Vor solch einem Kreuzverbot sei die Koalition zurückgeschreckt, stellte Helge Limburg (Grüne) fest. Nur noch in den zwei niedersächsischen Gerichten in Vechta und in Cloppenburg hingen Kreuze, erwiderte die Justizministerin. Das aber habe einen historischen Hintergrund, einen Protest aus dem Jahr 1936. Damals hatten sich in der Region viele Menschen gegen das vom Hitlerfaschismus angeordnete Abhängen der Kreuze gewehrt.
Der als »Kreuzkampf« in die Geschichte Südoldenburgs eingegangene Widerstand hatte viele tausend gläubige Katholikinnen und Katholiken mobilisiert, darunter sonst regimetreue Mitglieder der SA und der HJ. Besondere Andachten zum Verbleib der Kreuze, vor allem in Schulen, fanden statt, gut 3000 Pilger machten sich aus gleichem Anlass zu einer Wallfahrt auf.

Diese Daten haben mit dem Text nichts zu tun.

/-- Table CAM-6: a zone over its unsaturated quads at 12 bits (see log entry 51, DESIGN CHOICE). -/
def zone (v : IspView) (i j : Nat) : List Byte :=
  let y1 := min (zoneEdge v.h 12 (j + 1)) (v.lines.length / 2 * 2)
  let l := (quads (zoneEdge v.w 16 i) (zoneEdge v.w 16 (i + 1)) (zoneEdge v.h 12 j) y1).map (quadSamples v)
  let l := l.filter (fun q => q.all (fun n => decide (n < Config.saturation v.block)))
  let sum := fun (g : List Nat → Nat) => (l.map g).foldl (· + ·) 0
  let at_ := fun (v : List Nat) c => v.getD c 0 / 16
  toLe 4 (sum (at_ · 0)) ++ toLe 4 (sum (fun v => (at_ v 1 + at_ v 2) / 2)) ++ toLe 4 (sum (at_ · 3)) ++ toLe 4 l.length

/-- Table CAM-6 after FLAGS. -/
def State.statRecord (s : State) (k : Nat) (f : CamFrame) : List Byte :=
  let rx := s.fld F.CAM_CTXCFG_RX k
  toLe 1 k ++ toLe 1 rx ++ toLe 2 f.num ++ toLe 4 f.index ++ toLe 2 f.expoGen ++ toLe 2 f.gainGen ++
    toLe 4 (s.setting rx f.expoGen).1 ++ toLe 2 (s.setting rx f.gainGen).2 ++ toLe 2 f.lines.length ++ toLe 4 f.sof ++ toLe 4 f.eof ++
    List.replicate 32 0 ++ histogram (s.ispView k f) ++
    (List.range 12).flatMap (fun j => (List.range 16).flatMap (fun i => zone (s.ispView k f) i j)) ++
    List.replicate 448 0

/-- R347: the statistics record, FLAGS last (see log entry 51, DESIGN CHOICE). -/
def State.statistics (s : State) (k : Nat) (f : CamFrame) : State :=
  let c := s.camCtx k
  let a := s.fld F.CAM_CTXSTAT_BASE k * 32 + 4096 * (c.records % 2 ^ s.fld F.CAM_CTXSTAT_STAT_LOG2 k)
  let flags := 2 ^ 31 + b2n (!f.written) * 2 + b2n (f.cause != 0)
  ((s.camWrite k (a + 4) (s.statRecord k f)).camWrite k a (toLe 4 flags)).setCamCtx k { c with records := c.records + 1 }

/-- The oldest frame of a context is finished: its records are written and it leaves. -/
def State.finishFrame (s : State) (k : Nat) (f : CamFrame) : State :=
  let t := if f.written then s.frameRecord k f else s
  let t := if s.camRaw k then t else t.statistics k f
  t.setCamCtx k { t.camCtx k with frames := (t.camCtx k).frames.drop 1 }

/-- The oldest frame of a context, its pipe lines taken, is finished. -/
def State.endOldest (s : State) (k : Nat) : State :=
  match (s.camCtx k).frames.head? with
  | some f => if s.camRaw k then s.finishFrame k f else (s.feed k 0 f.lines.length).finishFrame k f
  | none => s

/-- ISP_FRAME_DONE (R342): the last output line of a context's oldest frame. -/
def execIspFrameDone (k : Nat) (s : State) : Host.Outcome State Fault Refusal :=
  .next (match (s.camCtx k).frames.head? with
    | some f => if f.ended && s.ctxLive k && (s.camRaw k || f.fed == f.lines.length) then s.endOldest k else s
    | none => s)

/-- R346: the frames of a context that a drain's time limit finds: the open one truncated with cause 5, each written with its records. -/
def State.endFrames (s : State) (k : Nat) : State :=
  (s.camCtx k).frames.foldl (fun t _ => t.endOldest k) (s.truncate k 5)

/-- R329, R346: a context whose receiver or unit reads STOPPED holds no frame and reads none. -/
def State.clearFrames (s : State) (k : Nat) : State := s.setCamCtx k { s.camCtx k with frames := [], reading := false }

/-- The checks of CTX_COMMIT. -/
def ctxCommitRule (p : Packet) (s : State) : Rule where
  op := ⟨6, 2⟩
  format := pTargetBits p 5 && p.plen == 1 && pZero p 8 32
  permit := s.camPart p.target == p.partition
  access := [(pNum p 0 8, Config.paramBytes, false)]
  fn := some (fnCam, some (16 + p.target))

/-- CTX_COMMIT's effect: the block at an address becomes the shadow copy; with an uncorrectable error at an offset of it FAULT_ECC
(R128, R133). -/
def ctxCommitBody (p : Packet) (ue : Option Nat) (id : Nat) (s : State) : State :=
  let l := [(pNum p 0 8, Config.paramBytes)]
  let t := s.chargePieces (initiator 6 p.partition) l
  match ue with
  | some k => (t.uncorrectable (pieceAddr l k Config.paramBytes) 0 p.partition).finish id csEcc 0
  | none => ((t.setCamCtx p.target { t.camCtx p.target with shadow := some (s.readPieces l) }).putFld F.CAM_CTXSTATE_PENDING 1 p.target).finish
      id csDone 0

/-- CTX_COMMIT (R340) (see log entry 51, DESIGN CHOICE). ue: the offset at which its read meets an uncorrectable error. -/
def execCtxCommit (p : Packet) (ue : Option Nat) (s : State) : Host.Outcome State Fault Refusal :=
  .next (runPacket (.ctxCommit p ue) (ctxCommitRule p s) p (ctxCommitBody p ue) s)

/-- R331: how far the Chronometer's time lies behind the last phase of an output, in ns. -/
def State.fsyncAge (s : State) (n : Nat) : Nat :=
  let p := s.fld F.CAM_FSYNCPER_PERIOD_NS n
  (s.time % p + p - s.fld F.CAM_FSYNCPER_PHASE_NS n) % p

/-- R331: an output's edge is due: the rise at its phase, the fall once it has been high for WIDTH_US. -/
def State.fsyncDue (s : State) (n : Nat) (rise : Bool) : Bool :=
  if rise then s.fsyncAge n == 0 && decide (s.fld F.CAM_FSYNCPER_PHASE_NS n < s.fld F.CAM_FSYNCPER_PERIOD_NS n)
  else decide (1000 * s.fld F.CAM_FSYNCCFG_WIDTH_US n ≤ s.fsyncAge n)

/-- A frame-sync output at a level. -/
def State.setFsync (s : State) (n : Nat) (high : Bool) : State :=
  { s with pins := { s.pins with fsync := if high then s.pins.fsync ||| 2 ^ n else s.pins.fsync &&& (2 ^ 16 - 1 - 2 ^ n) } }

/-- FSYNC_PULSE (R331): an enabled output rises or falls. -/
def execFsyncPulse (n : Nat) (rise : Bool) (s : State) : Host.Outcome State Fault Refusal :=
  .next (if s.flag F.CAM_FSYNCCFG_EN n ∧ n < 16 ∧ s.devState ≠ devHeld ∧ s.devState ≠ devSafe ∧ s.fsyncDue n rise = true then
      s.setFsync n rise
    else s)

/-- R331, R357: after a write of a frame sync's enable: values out of range leave it at 0, and a disabled output is low. -/
def State.showFsync (s : State) (n : Nat) (was : Bool) : State :=
  let t := if was || s.fsyncOk n then s else s.putFld F.CAM_FSYNCCFG_EN 0 n
  if t.flag F.CAM_FSYNCCFG_EN n then t else t.setFsync n false

end Sys2Proof.Machine
end

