/-- R354: the picture is encoded into the object, where it fits. -/
def encFrameBody (p : Packet) (cycles : Nat) (ue : Option Nat) (id : Nat) (s : State) : State :=
  match s.encCtx p.target, s.payloadObj p 8 with
  | some e, some (b, off) =>
    let r := s.planarRef p.partition (pNum p 0 8)
    let x := e.settings
    if is420 r.fmt = false ∨ r.w ≠ x.w ∨ r.h ≠ x.h then s.finish id csFormat 0x0100
    else
      s.vidAccess p.partition id false (sourceRows r) ue (fun s =>
        let src := (s.keyed (initiator 0xC p.partition)).sourceBytes r
        let out := Config.encoded x.codec x.profile x.rate e.token src
        let t := s.addReg .VID_COREBUSY 64 cycles e.core
        if b.size - off < out.length then t.finish id csFormat 0x0800
        else t.vidAccess p.partition id true (b.pieces off out.length) none (fun t =>
          let n := { e with token := Config.encodeNext x.codec x.profile x.rate e.token src }
          let u := (t.keyed (initiator 0xC p.partition)).writeObj b off out
          let l := u.vid.enc.map (fun (y : EncCtx) => if y.ctx = e.ctx then n else y)
          { u with vid := { u.vid with enc := l } }.finish id csDone out.length))
  | _, _ => s.finish id csState 9

/-- The checks of ENC_FRAME. -/
def encFrameRule (p : Packet) (s : State) : Rule :=
  { encRule 0x21 p s (p.plen == 1 && pZero p 16 32 && decide (2 ^ 63 ≤ pNum p 8 8)) (s.payloadObj p 8).isSome
      [(pNum p 0 8, 32, false)] with writes := (s.payloadObj p 8).map (·.1.handle) }

/-- ENC_FRAME (R354) (see log entry 54, DEDUCED). ue: the offset at which its read of the source meets an uncorrectable error. -/
def execEncFrame (p : Packet) (cycles : Nat) (ue : Option Nat) (s : State) : Host.Outcome State Fault Refusal :=
  .next (runPacket (.encFrame p cycles ue) (encFrameRule p s) p (encFrameBody p cycles ue) s)

/-- ENC_DESTROY (Table VID-3). -/
def execEncDestroy (p : Packet) (s : State) : Host.Outcome State Fault Refusal :=
  .next (runPacket (.encDestroy p) (encRule 0x22 p s (p.plen == 0) true []) p
    (fun id t =>
      let l := t.vid.enc.filter (fun x => x.ctx != p.target)
      (({ t with vid := { t.vid with enc := l } }.setReg .VID_ECTX 0 p.target).showCores).finish id csDone 0) s)

/-! JPEG (R355). -/

/-- The JPEG engine that takes a job: the first usable one (see log entry 54, DEDUCED). -/
def State.jpegEngine (s : State) : Nat := if s.unitUsable fnVid 6 then 6 else 7

/-- The rule of a JPEG job. -/
def jpegRule (code : Nat) (p : Packet) (s : State) (permit : Bool) (access : List (Nat × Nat × Bool)) : Rule where
  op := ⟨6, code⟩
  format := p.target == 0 && p.plen == 2
  permit := permit
  access := access
  fn := some (fnVid, some s.jpegEngine)

/-- The planar reference of a job. -/
def jpegRef (x : JpegJob) : Planar := planarOf (fun _ => 0) (padTo 32 x.planar)
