/-- R323: the heartbeat goes to every member of the cluster, and to the multicast address and UDP port on the MAC that NETWORK names. -/
def State.sendHeartbeat (s : State) : State := s.send (.heartbeat (s.reg .GLK_PEERS) (s.dev.settings.bind (·.heartbeatTo)) s.heartbeat)

/-- HEARTBEAT_TIMER (R323 to R325): the heartbeat goes out and the tags are compared. -/
def execHeartbeatTimer (s : State) : Host.Outcome State Fault Refusal :=
  .next (if s.dev.settings.isSome then
      let ref := referenceTag s.votes
      let peers := s.heardPeers
      let t := (s.setReg .GLK_REFTAG ref).putFld F.GLK_DIGSTAT_PEERS_HEARD (satNat 13 peers.length)
      let t := t.putFld F.GLK_DIGSTAT_PEERS_DIFF (satNat 13 (peers.filter (fun h => h.tag != ref)).length)
      let t := t.judgeTag ref
      t.sendHeartbeat
    else s)

/-- HEARTBEAT_RX (R323): a heartbeat with a correct CRC marks its peer heard. -/
def execHeartbeatRx (data : List Byte) (s : State) : Host.Outcome State Fault Refusal :=
  let uid := leAt data 8 8
  .next (if data.length = 64 ∧ leAt data 0 4 = 0x48424541 ∧ leAt data 4 1 = 1 ∧ leAt data 0x3C 4 = crc32c (data.take 0x3C) ∧
      uid ≠ s.reg .GLK_UID then
      let h : Heard := { uid := uid, group := leAt data 6 2, gen := leAt data 0x14 4, tag := leAt data 0x18 8, ns := s.dev.nowNs }
      { s with glk := { s.glk with heard := s.glk.heard.filter (fun x => x.uid != uid) ++ [h] } }
    else s)

end Sys2Proof.Machine
end

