-- ==== Sys2Proof/Machine/KvCache.lean ====
section
/-! DEFINITION. The paged key-value cache: the free-page stack, sequences and steps, the prefix tree, the page manager, and
gathers (file 07: R204 to R217, R221 to R241). -/

namespace Sys2Proof.Machine

/-! The free-page stack (R225 to R227). -/

/-- The address of an entry of the stack. -/
def State.stackAddr (s : State) (i : Nat) : Nat := s.fld F.ADMA_STACKBASE_BASE * 32 + 4 * i

/-- HELD of a partition. -/
def State.pagesHeld (s : State) (p : Nat) : Nat := s.reg .ADMA_PHELD p

/-- R226: the reserve of a partition that it has not used. -/
def State.unusedReserve (s : State) (p : Nat) : Nat := s.fld F.ADMA_PQUOTA_RESERVE p - s.pagesHeld p

/-- R226: RES_OUT. -/
def State.resOut (s : State) : Nat := (List.range 64).foldl (fun n q => n + s.unusedReserve q) 0

/-- ADMA_STACKCNT.RES_OUT as the partitions hold pages. -/
def State.showRes (s : State) : State := s.putFld F.ADMA_STACKCNT_RES_OUT s.resOut

/-- R226: pages that a partition could pop. -/
def State.available (s : State) (p : Nat) : Nat :=
  s.fld F.ADMA_STACKCNT_COUNT - (s.resOut - s.unusedReserve p)

/-- R226: a request for k pages is granted. -/
def State.grants (s : State) (p k : Nat) : Bool :=
  decide (s.pagesHeld p + k ≤ s.fld F.ADMA_PQUOTA_QUOTA p ∧ k ≤ s.available p)

/-- The k topmost pages popped for a partition. -/
def State.popPages (p : Nat) : Nat → State → List Nat × State
  | 0, s => ([], s)
  | k + 1, s =>
    let n := s.fld F.ADMA_STACKCNT_COUNT - 1
    let page := s.sysNum (s.stackAddr n) 4
    let t := ((s.putFld F.ADMA_STACKCNT_COUNT n).setOwner page p).setReg .ADMA_PHELD (s.pagesHeld p + 1) p
    let r := State.popPages p k t.showRes
    (page :: r.1, r.2)

/-- R227: a push that is ignored. -/
def State.doubleFree (s : State) (page part : Nat) : State :=
  (s.setFlag F.ADMA_STATUS_DOUBLE_FREE).dataEvent 0x06 0x0009 page part

/-- R227: a page pushed, or ignored as outside the pool or already on the stack. -/
def State.pushPage (s : State) (page : Nat) : State :=
  let o := s.pageOwner page
  if s.inPool page = false ∨ o = 0xFF then s.doubleFree page 0xFF
  else
    let n := s.fld F.ADMA_STACKCNT_COUNT
    let t := (s.sysWriteNum (s.stackAddr n) 4 page).putFld F.ADMA_STACKCNT_COUNT (n + 1)
    ((t.setOwner page 0xFF).setReg .ADMA_PHELD (s.pagesHeld o - 1) o).showRes

/-- ADMA_PUSH (R227). -/
def execAdmaPush (w : RegWrite) (s : State) : Host.Outcome State Fault Refusal :=
  .next (s.regWrite .ADMA (s.p0 w.initiator) (s.pushPage (w.value % 2 ^ 32)))

/-- R210, R220: a page of a sequence of the partition pushed; one of another owner fails the owner check. -/
def State.pushOwn (s : State) (p page : Nat) : State × Nat :=
  if s.pageOwner page = p ∧ s.inPool page then (s.pushPage page, 1)
  else if s.inPool page ∧ s.pageOwner page ≠ 0xFF then (s.ownerFail (initiator 3 p), 0)
  else (s.pushPage page, 0)

/-- Pages of a partition pushed in order, counted. -/
def pushPages (p : Nat) : List Nat → State → State × Nat
  | [], s => (s, 0)
  | g :: l, s =>
    let a := s.pushOwn p g
    let b := pushPages p l a.1
    (b.1, a.2 + b.2)

/-! Nodes (R230, Table ADMA-5). -/

/-- The address of a node. -/
def State.nodeAddr (s : State) (k : Nat) : Nat :=
  s.fld F.ADMA_NODEBASE_BASE * 64 + k * 2 ^ s.fld F.ADMA_NODECFG_NODE_LOG2

/-- A field of a node. -/
def State.nodeNum (s : State) (k off n : Nat) : Nat := s.sysNum (s.nodeAddr k + off) n

/-- A field of a node written. -/
def State.nodePut (s : State) (k off n v : Nat) : State := s.sysWriteNum (s.nodeAddr k + off) n v

def State.nodeHash (s : State) (k : Nat) : Nat := s.nodeNum k 0x00 8
def State.nodeParent (s : State) (k : Nat) : Nat := s.nodeNum k 0x08 4
def State.nodeRefs (s : State) (k : Nat) : Nat := s.nodeNum k 0x10 4
def State.nodeChildren (s : State) (k : Nat) : Nat := s.nodeNum k 0x14 4
def State.nodeUsed (s : State) (k : Nat) : Nat := s.nodeNum k 0x18 8
def State.nodeValid (s : State) (k : Nat) : Bool := s.nodeNum k 0x20 1 == 1
def State.nodeLayout (s : State) (k : Nat) : Nat := s.nodeNum k 0x21 1
def State.nodePart (s : State) (k : Nat) : Nat := s.nodeNum k 0x22 1

/-- The pages of a node. -/
def State.nodePages (s : State) (k l : Nat) : List Nat := (List.range (s.layFull l)).map (fun i => s.nodeNum k (0x40 + 4 * i) 4)

/-- The node index exists. -/
def State.nodeExists (s : State) (k : Nat) : Bool := decide (k < s.fld F.ADMA_NODECFG_NODE_COUNT)

/-- The address of a hash's bucket. -/
def State.bucketAddr (s : State) (hash : Nat) : Nat :=
  s.fld F.ADMA_BKTBASE_BASE * 64 + 4 * (hash % 2 ^ s.fld F.ADMA_NODECFG_BKT_LOG2)

/-- The nodes of a chain from one on, at most as many as there are nodes. -/
def State.chainFrom (s : State) : Nat → Nat → List Nat
  | 0, _ => []
  | n + 1, k => if s.nodeExists k then k :: s.chainFrom n (s.nodeNum k 0x0C 4) else []

/-- The nodes of a hash's bucket in order. -/
def State.chain (s : State) (hash : Nat) : List Nat :=
  s.chainFrom (s.fld F.ADMA_NODECFG_NODE_COUNT) (s.sysNum (s.bucketAddr hash) 4)

/-- The links of a chain's nodes written. -/
def linkNodes : List Nat → State → State
  | [], s => s
  | k :: l, s => linkNodes l (s.nodePut k 0x0C 4 (l.headD noneWord))

/-- A hash's bucket made of nodes in order. -/
def State.setChain (s : State) (hash : Nat) (l : List Nat) : State :=
  linkNodes l (s.sysWriteNum (s.bucketAddr hash) 4 (l.headD noneWord))

/-- The neighbours of the reclaim list's nodes written. -/
def linkReclaim : Nat → List Nat → State → State
  | _, [], s => s
  | prev, k :: l, s => linkReclaim k l ((s.nodePut k 0x24 4 prev).nodePut k 0x28 4 (l.headD noneWord))

/-- The reclaim list set. -/
def State.setReclaim (s : State) (l : List Nat) : State :=
  linkReclaim noneWord l { s with kv := { s.kv with reclaim := l } }

/-- A node put on the reclaim list by its LAST_USE, behind those with an equal one. -/
def State.listNode (s : State) (k : Nat) : State :=
  let u := s.nodeUsed k
  s.setReclaim (s.kv.reclaim.filter (fun x => decide (s.nodeUsed x ≤ u)) ++ k ::
    s.kv.reclaim.filter (fun x => decide (u < s.nodeUsed x)))

/-- R234: a node with neither references nor children goes on the reclaim list. -/
def State.checkReclaim (s : State) (k : Nat) : State :=
  if s.nodeValid k && s.nodeRefs k == 0 && s.nodeChildren k == 0 && !s.kv.reclaim.contains k then s.listNode k else s

/-- A node taken off the reclaim list. -/
def State.unlistNode (s : State) (k : Nat) : State :=
  if s.kv.reclaim.contains k then
    ((s.setReclaim (s.kv.reclaim.filter (fun x => x != k))).nodePut k 0x24 4 noneWord).nodePut k 0x28 4 noneWord
  else s
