-- ==== Sys2Proof/Machine/Clocks.lean ====
section
/-! DEFINITION. Clock sources and their monitors, clock gates, sensor clocks, power capping, voltage margins, droop and throttling
(file 02: R43 to R77; THERMTRIP_N is in Boot). -/

namespace Sys2Proof.Machine

/-! Sources (R46 to R51). A source is coded as CLK_STATUS.ACTIVE: 0 REFCLK, 1 SYNCREF-derived, 2 RCOSC. -/

/-- A source is READY. -/
def State.srcReady (s : State) (n : Nat) : Bool :=
  if n = 0 then s.flag F.CLK_STATUS_READY_REFCLK else if n = 1 then s.flag F.CLK_STATUS_READY_NET else n == 2

/-- The active source. -/
def State.active (s : State) : Nat := s.fld F.CLK_STATUS_ACTIVE

/-- The network reference's qualification starts from zero, unless it is READY (see log entry 65, DEDUCED). -/
def State.restartNet (s : State) : State :=
  if s.srcReady 1 then s else { s.putFld F.CLK_QUAL_NET_US 0 with clk := { s.clk with netNs := 0 } }

/-- R46, CLK_QUAL: one ns of REFCLK's count, half a cycle of 50 MHz every 10 ns; READY ends it (see log entry 65, DEDUCED). -/
def State.countRef (s : State) : State :=
  if s.srcReady 0 then s
  else
    let n := s.clk.refNs + 1
    let t := { s with clk := { s.clk with refNs := n } }
    if n % 40 = 0 then t.putFld F.CLK_QUAL_REFCLK_COUNT (min 32767 (n / 40)) else t

/-- R47, CLK_QUAL: one ns of the network reference's window, while REFCLK is READY (see log entry 65, DEDUCED). -/
def State.countNet (s : State) : State :=
  if s.srcReady 1 || !s.srcReady 0 || !s.flag F.CLK_NETREF_EN then s
  else
    let n := s.clk.netNs + 1
    let t := { s with clk := { s.clk with netNs := n } }
    if n % 1000 = 0 then t.putFld F.CLK_QUAL_NET_US (min 999 (n / 1000)) else t

/-- CLK_CORE cycles that have passed; VIS_UBUSY of a unit that runs a job grows with them (R44, R263). -/
def State.addCycles (s : State) (n : Nat) : State :=
  (s.esc.kernels.filter (fun k => decide (3 ≤ k.cls ∧ k.cls ≤ 5))).foldl (fun t k => match k.unit with
    | some u => t.addReg .VIS_UBUSY 64 n (visUnit k.cls u)
    | none => t) { s with clk := { s.clk with cycles := s.clk.cycles + n } }

/-- R44, R73: one ns of CLK_CORE, which runs once it has a divider; cycles of a droop are counted at its end. -/
def State.coreTick (s : State) : State :=
  let d := 1000 * s.fld F.PWR_STATUS_CORE_DIV
  if d = 0 then s
  else
    let p := s.clk.part + s.rootMhz
    let t := { s with clk := { s.clk with part := p % d } }
    if s.clk.droop then { t with clk := { t.clk with inDroop := t.clk.inDroop + p / d } } else t.addCycles (p / d)

/-- R43: one ns of CLK_CHR, a sixth of the root clock. -/
def State.edgeTick (s : State) : State :=
  let p := s.clk.edgePart + s.rootMhz
  { s with clk := { s.clk with edges := s.clk.edges + p / 6000, edgePart := p % 6000 } }

/-- One ns of the qualification counts, of CLK_CORE and of CLK_CHR, with the backlogs that fall as jobs run (R43, R46, R47, R44, R260). -/
def State.clockTick (s : State) : State :=
  let t := (if s.devState = devCold then s else s.countRef.countNet).coreTick.edgeTick
  if t.esc.kernels.any (fun k => k.cls == 5 && k.unit.isSome) then t.showBacklog else t
/-- A source loses READY and its qualification starts from zero; without REFCLK the network's does as well (R46 to R48). -/
def State.loseSource (s : State) (n : Nat) : State :=
  if n = 0 then
    { (s.putFld F.CLK_STATUS_READY_REFCLK 0).putFld F.CLK_QUAL_REFCLK_COUNT 0 with clk := { s.clk with refNs := 0 } }.restartNet
  else if n = 1 then (s.putFld F.CLK_STATUS_READY_NET 0).restartNet
  else s

/-- R51: the multiplexer switches to a source; the root PLL is unlocked until it relocks (see log entry 65, DEDUCED). -/
def State.switchSource (s : State) (n : Nat) (software : Bool) : State :=
  { ((s.putFld F.CLK_STATUS_SWITCHING 1).putFld F.CLK_STATUS_PLL_LOCK 0).putFld F.CLK_STATUS_ACTIVE n with
    clk := { s.clk with softwareSwitch := software } }

/-- What a switch to RCOSC starts (R320, R402, Table CLK-3) (see log entry 65, DEDUCED). -/
def State.onRcoscEntry (s : State) : State :=
  let t := s.chrRcosc.setFlag F.GLK_TBREAK_RCOSC
  if t.fld F.SAFE_CFG_RCOSC_REACT = 4 then t.enterSafe scRcosc else t

/-- R50: the source that the fallback order takes after a trip of one. -/
def State.fallbackOf (s : State) (n : Nat) : Nat := if n = 0 ∧ s.srcReady 1 = true then 1 else 2

/-- R50, R51: a trip of the active source. RCOSC is never left, so a trip there only unlocks the PLL. -/
def State.fallback (s : State) : State :=
  let n := s.active
  let skip := n == 0 && !s.srcReady 1
  let t := s.loseSource n
  if n = 2 then t.switchSource 2 s.clk.softwareSwitch
  else
    let t := t.setFlag F.CLK_FLAGS_FALLBACK
    let t := if skip then t.setFlag F.CLK_FLAGS_FALLBACK_SKIP else t
    let t := (t.anyEvent 0x02 (if skip then 2 else 1)).switchSource (s.fallbackOf n) false
    if t.active = 2 then t.onRcoscEntry else t

/-- The source that a monitor watches (R49): the PLL's trip is the active source's. -/
def State.tripSource (s : State) : ClockTrip → Nat
  | .refMissing => 0
  | .refAmplitude => 0
  | .refCoarse => 0
  | .netMissing => 1
  | .netCoarse => 1
  | .netWindow => 1
  | .pllUnlock => s.active

/-- Table CLK-2: the bit of CLK_TRIP. -/
def tripBit : ClockTrip → Nat
  | .refMissing => 0
  | .refAmplitude => 1
  | .refCoarse => 2
  | .pllUnlock => 4
  | .netMissing => 8
  | .netCoarse => 10
  | .netWindow => 11

/-- Table CLK-2: the monitor is in service: the network's while it is enabled, its window's while REFCLK is READY. -/
def State.monitored (s : State) : ClockTrip → Bool
  | .netMissing => s.flag F.CLK_NETREF_EN
  | .netCoarse => s.flag F.CLK_NETREF_EN
  | .netWindow => s.flag F.CLK_NETREF_EN && s.srcReady 0
  | _ => true

/-- R53: a trip of a source that is not selected. -/
def State.tripOther (s : State) (n : Nat) : State := if s.srcReady n then s.loseSource n else (s.loseSource n).anyEvent 0x02 4

/-- CLOCK_MONITOR_TRIP (R49 to R53). -/
def execClockMonitorTrip (t : ClockTrip) (s : State) : Host.Outcome State Fault Refusal :=
  .next (if s.monitored t ∧ s.devState ≠ devCold then
      let u := s.setReg .CLK_TRIP (withBit (s.reg .CLK_TRIP) (tripBit t))
      if s.tripSource t = s.active then u.fallback else u.tripOther (s.tripSource t)
    else s)

/-- R47: NETREF_READY: 1 ms within the window of REFCLK. -/
def execNetrefReady (s : State) : Host.Outcome State Fault Refusal :=
  .next (if s.flag F.CLK_NETREF_EN ∧ s.srcReady 0 = true then
      (s.putFld F.CLK_STATUS_READY_NET 1).putFld F.CLK_QUAL_NET_US 1000
    else s)

/-- Table CLK-3: a function stopped for RCOSC, whatever depends on it and whatever the device's state; one whose start has not begun waits
(see log entry 65, DEDUCED; log entry 80, DESIGN CHOICE). -/
def State.stopForRcosc (s : State) (fn : Nat) : State :=
  let c := s.fnState fn
  let note := fun (t : State) => { t with clk := { t.clk with stopped := if t.clk.stopped.contains fn then t.clk.stopped else t.clk.stopped ++ [fn] } }
  if usableCode c then note (s.drainTarget fn whole)
  else if c = stStarting ∧ s.dev.begun.contains (fn, whole) = true then
    note { s with dev := { s.dev with stopAfterStart := if s.dev.stopAfterStart.contains (fn, whole) then s.dev.stopAfterStart
      else s.dev.stopAfterStart ++ [(fn, whole)] } }
  else s

/-- R55: the management core's FN_START of a function that it stopped for RCOSC: at once where it reads STOPPED, else as soon as it does; a
start still under way then goes on to READY (see log entry 80, DESIGN CHOICE). -/
def State.resumeFn (s : State) (fn : Nat) : State :=
  let t := { s with dev := { s.dev with stopAfterStart := s.dev.stopAfterStart.filter (fun e => e != (fn, whole)) } }
  if t.fnState fn = stDraining then { t with dev := { t.dev with restart := t.dev.restart.filter (fun n => n != fn) ++ [fn] } }
  else t.fnStart fn whole none

/-- PLL_RELOCK (R51, R55) (see log entry 65, DEDUCED). -/
def execPllRelock (s : State) : Host.Outcome State Fault Refusal :=
  .next (if s.flag F.CLK_STATUS_SWITCHING then
      let t := (s.putFld F.CLK_STATUS_SWITCHING 0).putFld F.CLK_STATUS_PLL_LOCK 1
      if t.active = 2 then
        rcoscFns.foldl State.stopForRcosc t
      else if t.clk.softwareSwitch then
        let u := t.clk.stopped.foldl State.resumeFn t
        { u with clk := { u.clk with stopped := [], softwareSwitch := false } }.seek
      else t
    else s)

Schließlich lenkten die Nazis ein, nahmen den AntiKreuz-Erlass zurück. Dennoch blieb das Engagement der Bevölkerung nicht ohne böse Folgen: 1937 wurden mehrere Aktivisten des »Kreuzkampfes« ins Gefängnis geworfen, einer der beteiligten Männer kam ins Konzentrationslager Oranienburg.
An dieses Ereignis sollen die Kreuze in den beiden Gerichten erinnern. Auf Wunsch von Verfahrensbeteiligten können sie während einer Verhandlung abgenommen werden.
Die Verbände kritisierten, dass das Gesetz muslimische Frauen vom Richteramt ausschließen würde.